## Stored data

..............................

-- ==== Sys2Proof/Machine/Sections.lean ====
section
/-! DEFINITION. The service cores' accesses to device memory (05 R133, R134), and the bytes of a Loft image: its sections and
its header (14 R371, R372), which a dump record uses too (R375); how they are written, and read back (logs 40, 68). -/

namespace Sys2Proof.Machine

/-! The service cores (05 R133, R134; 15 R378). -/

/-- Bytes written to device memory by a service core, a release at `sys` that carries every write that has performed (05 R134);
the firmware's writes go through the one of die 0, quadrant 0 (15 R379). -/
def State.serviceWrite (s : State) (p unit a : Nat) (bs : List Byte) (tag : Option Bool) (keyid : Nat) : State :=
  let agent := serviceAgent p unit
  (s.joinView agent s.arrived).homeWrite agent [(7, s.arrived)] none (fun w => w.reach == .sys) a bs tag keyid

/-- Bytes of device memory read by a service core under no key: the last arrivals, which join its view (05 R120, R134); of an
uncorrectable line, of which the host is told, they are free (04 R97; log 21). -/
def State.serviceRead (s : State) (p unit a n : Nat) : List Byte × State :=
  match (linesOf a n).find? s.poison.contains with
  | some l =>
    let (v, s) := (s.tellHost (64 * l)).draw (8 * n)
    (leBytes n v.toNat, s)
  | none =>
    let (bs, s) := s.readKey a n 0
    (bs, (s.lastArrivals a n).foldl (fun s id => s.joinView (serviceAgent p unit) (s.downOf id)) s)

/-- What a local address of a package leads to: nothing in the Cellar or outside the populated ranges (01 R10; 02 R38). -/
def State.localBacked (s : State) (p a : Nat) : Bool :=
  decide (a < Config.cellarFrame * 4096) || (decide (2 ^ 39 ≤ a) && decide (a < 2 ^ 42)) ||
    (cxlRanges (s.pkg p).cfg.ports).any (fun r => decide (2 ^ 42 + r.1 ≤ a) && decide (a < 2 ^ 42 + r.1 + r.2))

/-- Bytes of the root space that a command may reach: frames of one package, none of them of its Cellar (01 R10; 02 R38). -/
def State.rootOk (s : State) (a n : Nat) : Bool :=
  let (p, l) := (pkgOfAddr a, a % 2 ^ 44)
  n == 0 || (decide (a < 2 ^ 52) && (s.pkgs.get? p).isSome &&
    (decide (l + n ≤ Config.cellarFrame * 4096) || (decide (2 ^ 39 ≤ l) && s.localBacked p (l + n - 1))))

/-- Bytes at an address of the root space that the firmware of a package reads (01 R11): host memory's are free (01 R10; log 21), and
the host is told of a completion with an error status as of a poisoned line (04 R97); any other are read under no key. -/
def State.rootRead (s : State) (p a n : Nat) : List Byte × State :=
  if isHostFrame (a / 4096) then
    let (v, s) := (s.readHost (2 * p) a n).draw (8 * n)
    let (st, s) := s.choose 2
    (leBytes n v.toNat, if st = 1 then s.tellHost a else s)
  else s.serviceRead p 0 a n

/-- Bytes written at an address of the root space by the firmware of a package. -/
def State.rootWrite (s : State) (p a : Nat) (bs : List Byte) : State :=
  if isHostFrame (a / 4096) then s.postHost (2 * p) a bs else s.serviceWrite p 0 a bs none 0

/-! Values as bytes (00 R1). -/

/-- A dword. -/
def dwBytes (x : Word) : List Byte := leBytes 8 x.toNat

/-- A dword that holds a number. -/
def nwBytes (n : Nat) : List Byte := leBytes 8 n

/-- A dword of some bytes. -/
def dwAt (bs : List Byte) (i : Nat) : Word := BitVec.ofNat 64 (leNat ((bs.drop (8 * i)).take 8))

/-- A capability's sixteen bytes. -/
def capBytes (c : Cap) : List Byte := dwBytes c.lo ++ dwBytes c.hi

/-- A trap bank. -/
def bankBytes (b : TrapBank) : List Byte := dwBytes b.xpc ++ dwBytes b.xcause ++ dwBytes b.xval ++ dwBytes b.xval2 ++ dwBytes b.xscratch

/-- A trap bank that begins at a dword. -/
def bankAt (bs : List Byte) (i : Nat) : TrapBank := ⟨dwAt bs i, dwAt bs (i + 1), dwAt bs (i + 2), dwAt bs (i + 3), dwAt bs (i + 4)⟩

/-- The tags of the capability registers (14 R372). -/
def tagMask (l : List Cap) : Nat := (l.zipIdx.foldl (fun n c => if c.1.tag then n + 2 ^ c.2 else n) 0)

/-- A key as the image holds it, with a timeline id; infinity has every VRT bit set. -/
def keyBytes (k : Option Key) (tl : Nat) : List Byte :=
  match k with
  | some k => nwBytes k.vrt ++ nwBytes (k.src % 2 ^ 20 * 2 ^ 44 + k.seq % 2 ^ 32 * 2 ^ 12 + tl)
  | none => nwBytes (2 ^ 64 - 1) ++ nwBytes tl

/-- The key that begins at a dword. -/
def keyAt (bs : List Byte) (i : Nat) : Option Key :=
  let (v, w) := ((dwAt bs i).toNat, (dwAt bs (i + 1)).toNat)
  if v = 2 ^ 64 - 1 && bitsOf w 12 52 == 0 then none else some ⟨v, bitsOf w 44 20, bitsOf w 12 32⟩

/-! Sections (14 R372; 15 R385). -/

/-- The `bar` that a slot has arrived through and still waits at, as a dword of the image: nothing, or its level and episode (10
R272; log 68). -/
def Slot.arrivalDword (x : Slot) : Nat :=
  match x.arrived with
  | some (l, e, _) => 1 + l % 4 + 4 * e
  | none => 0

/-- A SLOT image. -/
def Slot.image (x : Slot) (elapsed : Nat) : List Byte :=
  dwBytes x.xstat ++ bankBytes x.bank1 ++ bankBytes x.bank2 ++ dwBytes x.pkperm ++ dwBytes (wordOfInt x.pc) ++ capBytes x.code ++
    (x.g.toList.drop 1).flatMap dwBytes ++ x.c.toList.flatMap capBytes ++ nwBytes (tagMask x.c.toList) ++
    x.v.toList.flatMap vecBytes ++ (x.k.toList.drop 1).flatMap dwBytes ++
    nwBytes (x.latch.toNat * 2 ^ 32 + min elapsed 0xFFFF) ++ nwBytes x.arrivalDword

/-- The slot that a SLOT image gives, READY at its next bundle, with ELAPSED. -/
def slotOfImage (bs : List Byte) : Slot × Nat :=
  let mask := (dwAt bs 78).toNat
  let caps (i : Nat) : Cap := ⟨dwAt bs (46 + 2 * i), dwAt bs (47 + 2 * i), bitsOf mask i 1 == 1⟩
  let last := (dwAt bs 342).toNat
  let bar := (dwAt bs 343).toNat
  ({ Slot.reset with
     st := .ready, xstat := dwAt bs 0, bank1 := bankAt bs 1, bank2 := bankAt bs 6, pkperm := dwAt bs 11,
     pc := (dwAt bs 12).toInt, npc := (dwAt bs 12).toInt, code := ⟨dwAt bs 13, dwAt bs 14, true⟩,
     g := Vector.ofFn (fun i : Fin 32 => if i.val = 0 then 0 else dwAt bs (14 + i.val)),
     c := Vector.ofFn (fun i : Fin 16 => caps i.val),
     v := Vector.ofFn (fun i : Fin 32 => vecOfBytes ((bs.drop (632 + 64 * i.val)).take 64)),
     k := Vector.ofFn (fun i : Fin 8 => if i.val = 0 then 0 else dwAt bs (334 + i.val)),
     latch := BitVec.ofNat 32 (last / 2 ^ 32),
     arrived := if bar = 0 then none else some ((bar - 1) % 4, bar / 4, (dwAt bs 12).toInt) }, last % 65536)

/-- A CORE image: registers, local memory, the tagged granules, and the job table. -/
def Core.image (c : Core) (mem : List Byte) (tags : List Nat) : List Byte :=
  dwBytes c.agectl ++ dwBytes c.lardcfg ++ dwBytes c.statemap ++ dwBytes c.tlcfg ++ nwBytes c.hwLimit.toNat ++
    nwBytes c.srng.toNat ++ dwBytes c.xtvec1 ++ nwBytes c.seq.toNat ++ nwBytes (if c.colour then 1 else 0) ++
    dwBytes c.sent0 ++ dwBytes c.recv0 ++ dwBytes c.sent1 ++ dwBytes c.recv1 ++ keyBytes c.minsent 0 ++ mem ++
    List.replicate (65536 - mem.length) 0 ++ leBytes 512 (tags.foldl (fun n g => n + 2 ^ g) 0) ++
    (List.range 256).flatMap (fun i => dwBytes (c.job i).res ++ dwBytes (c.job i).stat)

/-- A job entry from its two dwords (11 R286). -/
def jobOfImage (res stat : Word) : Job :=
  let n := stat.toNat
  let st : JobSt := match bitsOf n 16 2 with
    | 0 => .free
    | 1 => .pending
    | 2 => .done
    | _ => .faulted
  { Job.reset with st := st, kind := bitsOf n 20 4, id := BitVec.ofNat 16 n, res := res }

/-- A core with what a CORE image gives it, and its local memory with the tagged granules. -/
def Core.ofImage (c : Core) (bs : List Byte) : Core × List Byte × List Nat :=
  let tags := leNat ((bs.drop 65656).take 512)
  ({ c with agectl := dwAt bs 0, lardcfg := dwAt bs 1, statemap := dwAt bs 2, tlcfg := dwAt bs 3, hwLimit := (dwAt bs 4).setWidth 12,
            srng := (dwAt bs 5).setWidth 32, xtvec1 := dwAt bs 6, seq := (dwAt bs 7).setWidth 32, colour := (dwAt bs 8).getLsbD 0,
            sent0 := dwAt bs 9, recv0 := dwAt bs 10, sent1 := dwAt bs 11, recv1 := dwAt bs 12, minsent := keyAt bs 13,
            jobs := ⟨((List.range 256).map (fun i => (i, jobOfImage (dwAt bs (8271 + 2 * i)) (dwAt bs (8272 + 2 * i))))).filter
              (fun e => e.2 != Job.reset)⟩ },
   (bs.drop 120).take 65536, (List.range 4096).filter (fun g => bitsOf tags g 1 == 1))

..............................

## TASK TO CARRY OUT
The answer must be every line of the data that contains the word "nothing".

## RESPONSE BOX
/-- What a local address of a package leads to: nothing in the Cellar or outside the populated ranges (01 R10; 02 R38). -/
/-- The `bar` that a slot has arrived through and still waits at, as a dword of the image: nothing, or its level and episode (10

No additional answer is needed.